As Monday’s coup in Myanmar demonstrates, democracy is often fragile and subject to setbacks, says former U.S. ambassador to Myanmar and Stanford visiting scholar, Scot Marciel.

Here, Marciel discusses how in a country like Myanmar (formerly Burma), which was under military rule from 1962 to 2011, establishing a democracy takes time. Despite democratic reforms over the past decade, the military in Myanmar has held onto a considerable amount of power, said Marciel, noting that it is difficult to build not only a representative parliament but other democratic institutions including an independent judicial system, a fair police force and a free press.

While Monday’s coup is a major setback in Myanmar’s fight for democracy, Marciel said that there are many people in the country who will do what they can to restore their elected government and build the foundations of democracy.

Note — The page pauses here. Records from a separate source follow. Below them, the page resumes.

-- ==== Sys2Proof/Laws/KeepStep.lean ====
section
/-!
SUPPORT. Lemmas: the invariant of a state that a move names.
-/
namespace Sys2Proof.Laws
open Sys2Proof.Machine

def Move.Ok (m : Move) : Prop := match m with | .issue _ s => s.Inv | .event _ s => s.Inv | .stay s => s.Inv

theorem issueOf_ok {s : State} (h : s.Inv) (g sid : Nat) : Move.Ok (s.issueOf g sid) := by
  unfold State.issueOf
  split
  · exact h
  · next c _ =>
    split
    · split
      · exact h
      · split
        · exact h
        · have hb : ((if c.sp.stop == .running && c.sp.hold == .none then s.bpCount c else s).spendYields c).Inv := by
            refine State.spendYields_inv _ _ ?_
            split
            · exact State.bpCount_inv _ _ h
            · exact h
          revert hb
          generalize (if c.sp.stop == .running && c.sp.hold == .none then s.bpCount c else s).spendYields c = u
          intro hb
          split
          · exact hb
          · exact State.noteIssue_inv _ _ (State.takeTrap_inv _ _ _ _ hb)
    · exact h

theorem tried_inv {s t : State} (h : s.Inv) {c : Ctx} (ht : s.tried c = some t) : t.Inv := by
  unfold State.tried at ht
  split at ht
  · next i _ _ =>
    have he := exec_inv i { s with cur := some (c.g.gid, c.sp.id) } h
    split at ht
    · next u hu =>
      rw [hu] at he
      split at ht
      · split at ht
        · cases ht; exact he
        · exact nomatch ht
      · exact nomatch ht
    · exact nomatch ht
  · exact nomatch ht

theorem retry_inv {s : State} (h : s.Inv) (gid sid : Nat) : (s.retry gid sid).Inv := by
  unfold State.retry
  split
  · exact h
  · split
    · split
      · next t ht => exact tried_inv h ht
      · split
        · exact h
        · exact State.modSplit_inv _ _ _ _ h
    · exact h

theorem refreshHolds_inv {s : State} (h : s.Inv) : s.refreshHolds.Inv := by
  unfold State.refreshHolds
  generalize s.ctxs.map (fun c => (c.g.gid, c.sp.id)) = l
  induction l generalizing s with
  | nil => exact h
  | cons a r ih => exact ih (retry_inv h a.1 a.2)

theorem pick_ok {s : State} (h : s.Inv) (f : Nat) (l : List Move) (hl : ∀ m ∈ l, Move.Ok m) : Move.Ok (pickMove f s l) := by
  unfold pickMove
  split
  · exact h
  · exact hl _ (by simp)
  · next m rest _ =>
    rw [List.getD_eq_getElem?_getD]
    cases hq : (m :: rest)[Config.freeNat f % (rest.length + 1)]? with
    | none => exact hl _ (by simp)
    | some x => exact hl x (List.mem_of_getElem? hq)

theorem choose_ok {s : State} (h : s.Inv) : Move.Ok s.choose := by
  unfold State.choose
  split
  · exact issueOf_ok h _ _
  · exact h
  · unfold State.selfMove
    split
    · exact h
    · have h := refreshHolds_inv h
      refine pick_ok h _ _ fun m hm => ?_
      rcases List.mem_append.1 hm with hm | hm
      · obtain ⟨c, -, rfl⟩ := List.mem_map.1 hm
        exact issueOf_ok h _ _
      · obtain ⟨i, -, rfl⟩ := List.mem_map.1 hm
        exact h

end Sys2Proof.Laws
end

Marciel is a visiting scholar at the Walter H. Shorenstein Asia-Pacific Research Center (APARC), Stanford’s hub for interdisciplinary research, education and engagement on contemporary Asia that is run under the auspices of the Freeman Spogli Institute for International Studies. Marciel served as U.S. Ambassador to Myanmar from March 2016 through May 2020. From 2010 to 2013, Scot Marciel served as U.S. Ambassador to Indonesia.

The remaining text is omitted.